Personal information
- Full name: Camillo Achilli
- Date of birth: 21 August 1921
- Place of birth: Milan, Italy
- Date of death: 14 June 1998 (aged 76)
- Place of death: Milan, Italy
- Position: Midfielder

Youth career
- Internazionale

Senior career*
- Years: Team / Apps / (Gls)
- 1945–1951: Internazionale / 197 / (19)
- 1942–1943: Caproni / 20 / (0)
- 1951–1953: Genoa / 25 / (1)

Managerial career
- 1956–1959: Lecco
- 1960: Internazionale
- 1960–1961: Alessandria
- 1961–1963: Lecco
- 1966–1967: Palermo

= Camillo Achilli =

Italian footballer and manager (1921-1998)

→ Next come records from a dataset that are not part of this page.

-- ==== Sys2Proof/Machine/Inflate.lean ====
section
/-! DEFINITION. DEFLATE as a decoder reads it (RFC 1951, RFC 1950, RFC 1952; R368, R378, R381): bits, codes, blocks, wrappers and checksums. -/

namespace Sys2Proof.Machine

/-! ### Bits -/

/-- The bits of bytes, each from its least significant. -/
def bitsOf (bs : List Byte) : List Bool := (bs.map (fun b => (List.range 8).map (fun i => bit b.toNat i))).flatten

/-- The number that bits spell, least significant first. -/
def bitsNat : List Bool → Nat
  | [] => 0
  | b :: bs => ofBool b + 2 * bitsNat bs

/-- Bits of a number, least significant first. -/
def natBits (n w : Nat) : List Bool := (List.range w).map (bit n)

/-- Why decoding stops: more input is needed, or the data is invalid. -/
inductive Stop where
  | more | bad
  deriving DecidableEq, Repr

/-- The next `n` bits as a number. -/
def takeBits (n : Nat) (bs : List Bool) : Except Stop (Nat × List Bool) :=
  if bs.length < n then .error .more else .ok (bitsNat (bs.take n), bs.drop n)

/-- The rest after the present byte, `total` bits of which `bs` remain. -/
def byteAlign (total : Nat) (bs : List Bool) : List Bool := bs.drop ((8 - (total - bs.length) % 8) % 8)

/-! ### Codes -/

/-- Codes of a length. -/
def codeCount (lens : List Nat) (l : Nat) : Nat := (lens.filter (· == l)).length

/-- Code space left at 15 bits, in units of its last bit: negative when over-subscribed, positive when incomplete. -/
def codeLeft (lens : List Nat) : Int :=
  (List.range 15).foldl (fun (n : Int) k => 2 * n - codeCount lens (k + 1)) 1

/-- A distance code may be used: complete, a lone code of one bit, or none at all (RFC 1951, 3.2.7). -/
def codeOk (lens : List Nat) : Bool :=
  codeLeft lens == 0 || (decide (0 < codeLeft lens) && (lens.filter (· != 0)).length ≤ 1 && codeCount lens 1 ≤ 1 &&
    lens.all (fun l => decide (l ≤ 1)))

/-- Symbols in the order of their codes: by length, then by number. -/
def codeOrder (lens : List Nat) : List Nat :=
  ((List.range 15).map (fun k => (lens.zipIdx.filter (fun p => p.1 == k + 1)).map (·.2))).flatten

/-- One symbol, its code grown a bit at a time from `len`, the first code of that length and its place in the order. -/
def symbolAt (lens order : List Nat) : Nat → Nat → Nat → Nat → Nat → List Bool → Except Stop (Nat × List Bool)
  | 0, _, _, _, _, _ => .error .bad
  | _ + 1, _, _, _, _, [] => .error .more
  | fuel + 1, len, code, first, idx, b :: bs =>
    let code := code + ofBool b
    let n := codeCount lens len
    if code < first + n then .ok (order.getD (idx + (code - first)) 0, bs)
    else symbolAt lens order fuel (len + 1) (2 * code) (2 * (first + n)) (idx + n) bs

def symbol (lens : List Nat) (bs : List Bool) : Except Stop (Nat × List Bool) :=
  symbolAt lens (codeOrder lens) 15 1 0 0 0 bs

def fixedLit : List Nat :=
  List.replicate 144 8 ++ List.replicate 112 9 ++ List.replicate 24 7 ++ List.replicate 8 8
def fixedDist : List Nat := List.replicate 30 5 ++ List.replicate 2 5

def lenBase : List Nat :=
  [3, 4, 5, 6, 7, 8, 9, 10, 11, 13, 15, 17, 19, 23, 27, 31, 35, 43, 51, 59, 67, 83, 99, 115, 131, 163, 195, 227, 258]
def lenExtra : List Nat := [0, 0, 0, 0, 0, 0, 0, 0, 1, 1, 1, 1, 2, 2, 2, 2, 3, 3, 3, 3, 4, 4, 4, 4, 5, 5, 5, 5, 0]
def distBase : List Nat :=
  [1, 2, 3, 4, 5, 7, 9, 13, 17, 25, 33, 49, 65, 97, 129, 193, 257, 385, 513, 769, 1025, 1537, 2049, 3073, 4097, 6145, 8193, 12289,
   16385, 24577]
def distExtra : List Nat := [0, 0, 0, 0, 1, 1, 2, 2, 3, 3, 4, 4, 5, 5, 6, 6, 7, 7, 8, 8, 9, 9, 10, 10, 11, 11, 12, 12, 13, 13]
def lenOrder : List Nat := [16, 17, 18, 0, 8, 7, 9, 6, 10, 5, 11, 4, 12, 3, 13, 2, 14, 1, 15]

/-- Code lengths coded with the code-length code, `n` of them still to come; `acc` newest first. -/
def readLens (cl : List Nat) : Nat → Nat → List Nat → List Bool → Except Stop (List Nat × List Bool)
  | 0, _, _, _ => .error .bad
  | fuel + 1, n, acc, bs =>
    if n = 0 then .ok (acc.reverse, bs)
    else do
      let (v, bs) ← symbol cl bs
      if v < 16 then readLens cl fuel (n - 1) (v :: acc) bs
      else
        let (w, base) := if v = 16 then (2, 3) else if v = 17 then (3, 3) else (7, 11)
        let (x, bs) ← takeBits w bs
        let k := base + x
        if n < k ∨ (v = 16 ∧ acc = []) then .error .bad
        else readLens cl fuel (n - k) (List.replicate k (if v = 16 then acc.headD 0 else 0) ++ acc) bs

/-- The codes of a dynamic block. -/
def dynamicCodes (bs : List Bool) : Except Stop ((List Nat × List Nat) × List Bool) := do
  let (hlit, bs) ← takeBits 5 bs
  let (hdist, bs) ← takeBits 5 bs
  let (hclen, bs) ← takeBits 4 bs
  let (raw, bs) ← takeBits (3 * (hclen + 4)) bs
  let cl := (List.range 19).map (fun s => let i := lenOrder.idxOf s; if i < hclen + 4 then bits raw (3 * i) 3 else 0)
  if 29 < hlit ∨ codeLeft cl ≠ 0 then .error .bad
  else
    let (lens, bs) ← readLens cl 400 (hlit + 257 + hdist + 1) [] bs
    let lit := lens.take (hlit + 257)
    let dist := lens.drop (hlit + 257)
    if lit.getD 256 0 = 0 ∨ codeLeft lit ≠ 0 ∨ !codeOk dist then .error .bad else .ok ((lit, dist), bs)

/-! ### Blocks. Output is kept newest byte first. -/

/-- `n` bytes from distance `d` back. -/
def copyBack : Nat → Nat → List Byte → List Byte
  | 0, _, out => out
  | n + 1, d, out => copyBack n d (out.getD (d - 1) 0 :: out)

/-- How far a decoder has come. -/
structure Inf where
  /-- output, newest first; input not taken -/
  out : List Byte
  rest : List Bool
  /-- 0 more input needed, 1 invalid, 2 the last block has ended, 3 the output has reached its limit, 4 a block has ended -/
  st : Nat
  deriving DecidableEq, Repr

/-- Literals and matches of a block; `floor` is output that no distance reaches. -/
def infCodes (lit dist : List Nat) (limit floor : Nat) : Nat → List Byte → List Bool → Inf
  | 0, out, bs => ⟨out, bs, 1⟩
  | fuel + 1, out, bs =>
    match symbol lit bs with
    | .error .more => ⟨out, bs, 0⟩
    | .error .bad => ⟨out, bs, 1⟩
    | .ok (v, bs1) =>
      if v = 256 then ⟨out, bs1, 4⟩
      else if limit ≤ out.length then ⟨out, bs, 3⟩
      else if v < 256 then infCodes lit dist limit floor fuel (BitVec.ofNat 8 v :: out) bs1
      else if 285 < v then ⟨out, bs1, 1⟩
      else
        let r : Except Stop ((Nat × Nat) × List Bool) := do
          let (x, b) ← takeBits (lenExtra.getD (v - 257) 0) bs1
          let (d, b) ← symbol dist b
          if 29 < d then .error .bad
          else
            let (y, b) ← takeBits (distExtra.getD d 0) b
            .ok ((lenBase.getD (v - 257) 3 + x, distBase.getD d 1 + y), b)
        match r with
        | .error .more => ⟨out, bs, 0⟩
        | .error .bad => ⟨out, bs1, 1⟩
        | .ok ((n, d), b) =>
          if out.length - floor < d then ⟨out, b, 1⟩
          else if limit < out.length + n then ⟨copyBack (limit - out.length) d out, b, 3⟩
          else infCodes lit dist limit floor fuel (copyBack n d out) b

/-- One block from here on, and whether it is the last one; `total` is the length of the whole input in bits. -/
def infBlock (total limit floor : Nat) (out : List Byte) (bs : List Bool) : Inf × Bool :=
  match takeBits 3 bs with
  | .error _ => (⟨out, bs, 0⟩, false)
  | .ok (h, b) =>
    let kind := h / 2
    let r : Inf :=
      if kind = 0 then
        let b := byteAlign total b
        match takeBits 32 b with
        | .error _ => ⟨out, bs, 0⟩
        | .ok (v, b) =>
          let n := v % 65536
          if v / 65536 ≠ 65535 - n then ⟨out, b, 1⟩
          else
            let k := min (min n (b.length / 8)) (limit - out.length)
            let bytes := (List.range k).map (fun i => BitVec.ofNat 8 (bitsNat ((b.drop (8 * i)).take 8)))
            ⟨bytes.reverse ++ out, b.drop (8 * k), if k = n then 4 else if k = b.length / 8 then 0 else 3⟩
      else if kind = 1 then infCodes fixedLit fixedDist limit floor (b.length + 1) out b
      else if kind = 2 then
        match dynamicCodes b with
        | .error .more => ⟨out, bs, 0⟩
        | .error .bad => ⟨out, b, 1⟩
        | .ok ((lit, dist), b) => infCodes lit dist limit floor (b.length + 1) out b
      else ⟨out, b, 1⟩
    (r, h % 2 == 1)

/-- Blocks from here on to the end of the last one. -/
def infBlocks (total limit floor : Nat) : Nat → List Byte → List Bool → Inf
  | 0, out, bs => ⟨out, bs, 1⟩
  | fuel + 1, out, bs =>
    let (r, final) := infBlock total limit floor out bs
    if r.st = 4 then (if final then { r with st := 2 } else infBlocks total limit floor fuel r.out r.rest) else r

/-! ### Checksums and wrappers -/

/-- Adler-32 (RFC 1950). -/
def adler32 (bs : List Byte) : Nat :=
  let r := bs.foldl (fun (p : Nat × Nat) b => let a := (p.1 + b.toNat) % 65521; (a, (p.2 + a) % 65521)) (1, 0)
  r.2 * 65536 + r.1

/-- Bytes up to and including a zero byte. -/
def skipZero : List Byte → Option (List Byte)
  | [] => none
  | b :: bs => if b = 0 then some bs else skipZero bs

/-- The rest after a wrapper's header: 0 raw, 1 zlib, 2 gzip (R381). -/
def wrapHeader (wrap : Nat) (bs : List Byte) : Except Stop (List Byte) :=
  let n (i : Nat) : Nat := (bs.getD i 0).toNat
  if wrap = 1 then
    if bs.length < 2 then .error .more
    else if n 0 % 16 ≠ 8 ∨ 7 < n 0 / 16 ∨ (n 0 * 256 + n 1) % 31 ≠ 0 ∨ bit (n 1) 5 then .error .bad
    else .ok (bs.drop 2)
  else if wrap = 2 then
    if bs.length < 10 then .error .more
    else if n 0 ≠ 0x1F ∨ n 1 ≠ 0x8B ∨ n 2 ≠ 8 ∨ 32 ≤ n 3 then .error .bad
    else
      let flg := n 3
      let r := bs.drop 10
      let short (b : Bool) (r : List Byte) : Except Stop (List Byte) :=
        if b then (match skipZero r with | some r => .ok r | none => .error .more) else .ok r
      let extra (b : Bool) (r : List Byte) : Except Stop (List Byte) :=
        if !b then .ok r
        else if r.length < 2 then .error .more
        else
          let k := leNat (r.take 2)
          if r.length < 2 + k then .error .more else .ok (r.drop (2 + k))
      do
        let r ← extra (bit flg 2) r
        let r ← short (bit flg 3) r
        let r ← short (bit flg 4) r
        if bit flg 1 then
          if r.length < 2 then .error .more
          else if leNat (r.take 2) ≠ crc32 (bs.take (bs.length - r.length)) % 65536 then .error .bad
          else .ok (r.drop 2)
        else .ok r
  else .ok bs

/-- Bytes of a wrapper's trailer, and whether it agrees with the text. -/
def trailerLen (wrap : Nat) : Nat := if wrap = 1 then 4 else if wrap = 2 then 8 else 0

def beBytes (n k : Nat) : List Byte := (leBytes k n).reverse

def wrapTrailer (wrap : Nat) (text : List Byte) : List Byte :=
  if wrap = 1 then beBytes (adler32 text) 4
  else if wrap = 2 then leBytes 4 (crc32 text) ++ leBytes 4 text.length
  else []

/-- A whole stream decoded as far as it goes, at most `limit` bytes of output: output, input bytes taken, and `st` as in `Inf`. -/
def inflate (wrap limit : Nat) (input : List Byte) : List Byte × Nat × Nat :=
  match wrapHeader wrap input with
  | .error .more => ([], input.length, 0)
  | .error .bad => ([], input.length, 1)
  | .ok body =>
    let all := bitsOf body
    let r := infBlocks all.length limit 0 (all.length + 1) [] all
    let out := r.out.reverse
    if r.st = 2 then
      let k := trailerLen wrap
      let tail := byteAlign all.length r.rest
      let left := tail.length / 8
      if left < k then (out, input.length, 0)
      else if (body.drop (body.length - left)).take k = wrapTrailer wrap out then (out, input.length - left + k, 2)
      else (out, input.length - left + k, 1)
    else if r.st = 0 then (out, input.length, 0)
    else (out, input.length - r.rest.length / 8, r.st)

/-- Blocks one after another until no bit is left, none or the last one final (R379). -/
def codedTo (final : Bool) (total limit : Nat) : Nat → List Byte → List Bool → Option (List Byte)
  | 0, _, _ => none
  | fuel + 1, out, bs =>
    let (r, f) := infBlock total limit 0 out bs
    if r.st ≠ 4 then none
    else if r.rest = [] then (if f = final then some r.out else none)
    else if f then none
    else codedTo final total limit fuel r.out r.rest

/-- A coded block over its history decodes to exactly `text` (R379): `hist` newest first, `before` bits ahead of it in its byte. -/
def blockDecodes (hist text : List Byte) (final : Bool) (coded : List Bool) (before : Nat) : Bool :=
  codedTo final (coded.length + before) (hist.length + text.length + 1) (coded.length + 1) hist coded ==
    some (text.reverse ++ hist)

/-- A number as a Huffman code: most significant bit first. -/
def msbBits (n w : Nat) : List Bool := (natBits n w).reverse

/-- The fixed code of a literal or length symbol (RFC 1951, 3.2.6). -/
def fixedSym (v : Nat) : List Bool :=
  if v < 144 then msbBits (0x30 + v) 8
  else if v < 256 then msbBits (0x190 + (v - 144)) 9
  else if v < 280 then msbBits (v - 256) 7
  else msbBits (0xC0 + (v - 280)) 8

/-- The symbols of a block coded with `lit` and `dist`, up to its end, in the fixed codes. -/
def recode (lit dist : List Nat) : Nat → List Bool → Option (List Bool)
  | 0, _ => none
  | fuel + 1, bs =>
    match symbol lit bs with
    | .error _ => none
    | .ok (v, bs) =>
      if v = 256 then some (fixedSym 256)
      else if v < 256 then (recode lit dist fuel bs).map (fixedSym v ++ ·)
      else if 285 < v then none
      else
        let x := lenExtra.getD (v - 257) 0
        match symbol dist (bs.drop x) with
        | .error _ => none
        | .ok (d, b) =>
          let y := distExtra.getD d 0
          (recode lit dist fuel (b.drop y)).map (fixedSym v ++ bs.take x ++ msbBits d 5 ++ b.take y ++ ·)

/-- A dynamic block in the fixed codes (R376). -/
def fixedForm (coded : List Bool) : Option (List Bool) :=
  if (coded.drop 1).take 2 = [false, true] then
    match dynamicCodes (coded.drop 3) with
    | .ok ((lit, dist), bs) => (recode lit dist (bs.length + 1) bs).map (coded.take 1 ++ [true, false] ++ ·)
    | .error _ => none
  else none

/-- The shortest of the codings a compressor finds for a block with input, given one of them (R376); an empty block in the fixed codes is
its end alone. -/
def shortest (final : Bool) (input : List Byte) (coded : List Bool) : List Bool :=
  ((fixedForm coded).toList ++ if input = [] then [[final, true, false] ++ fixedSym 256] else []).foldl
    (fun a b => if b.length < a.length then b else a) coded

/-- Stored blocks of `text`, the last one final or not, after `before` bits (R379). -/
def storedBlocks (final : Bool) : Nat → List Byte → Nat → List Bool
  | 0, _, _ => []
  | fuel + 1, text, before =>
    let part := text.take 65535
    let rest := text.drop 65535
    let last := final && rest = []
    let head := natBits (ofBool last) 3
    let pad := List.replicate ((8 - (before + 3) % 8) % 8) false
    let block := head ++ pad ++ natBits part.length 16 ++ natBits (65535 - part.length) 16 ++ bitsOf part
    if rest = [] then block else block ++ storedBlocks final fuel rest (before + block.length)

end Sys2Proof.Machine
end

Camillo Achilli (21 August 1921 – 14 June 1998) was an Italian professional footballer who played for Internazionale and Genoa as a midfielder.

After retiring as a player in 1953, Achilli enjoyed a career as a coach, managing sides such as Lecco, Internazionale and Palermo.

==Career==

From 1942 to 1943, Achilli spent time on loan at Serie C club Caproni.

==Personal life==

On 14 June 1998, Achilli died at the age of 76.

His son was Marco Achilli, who also played for Inter.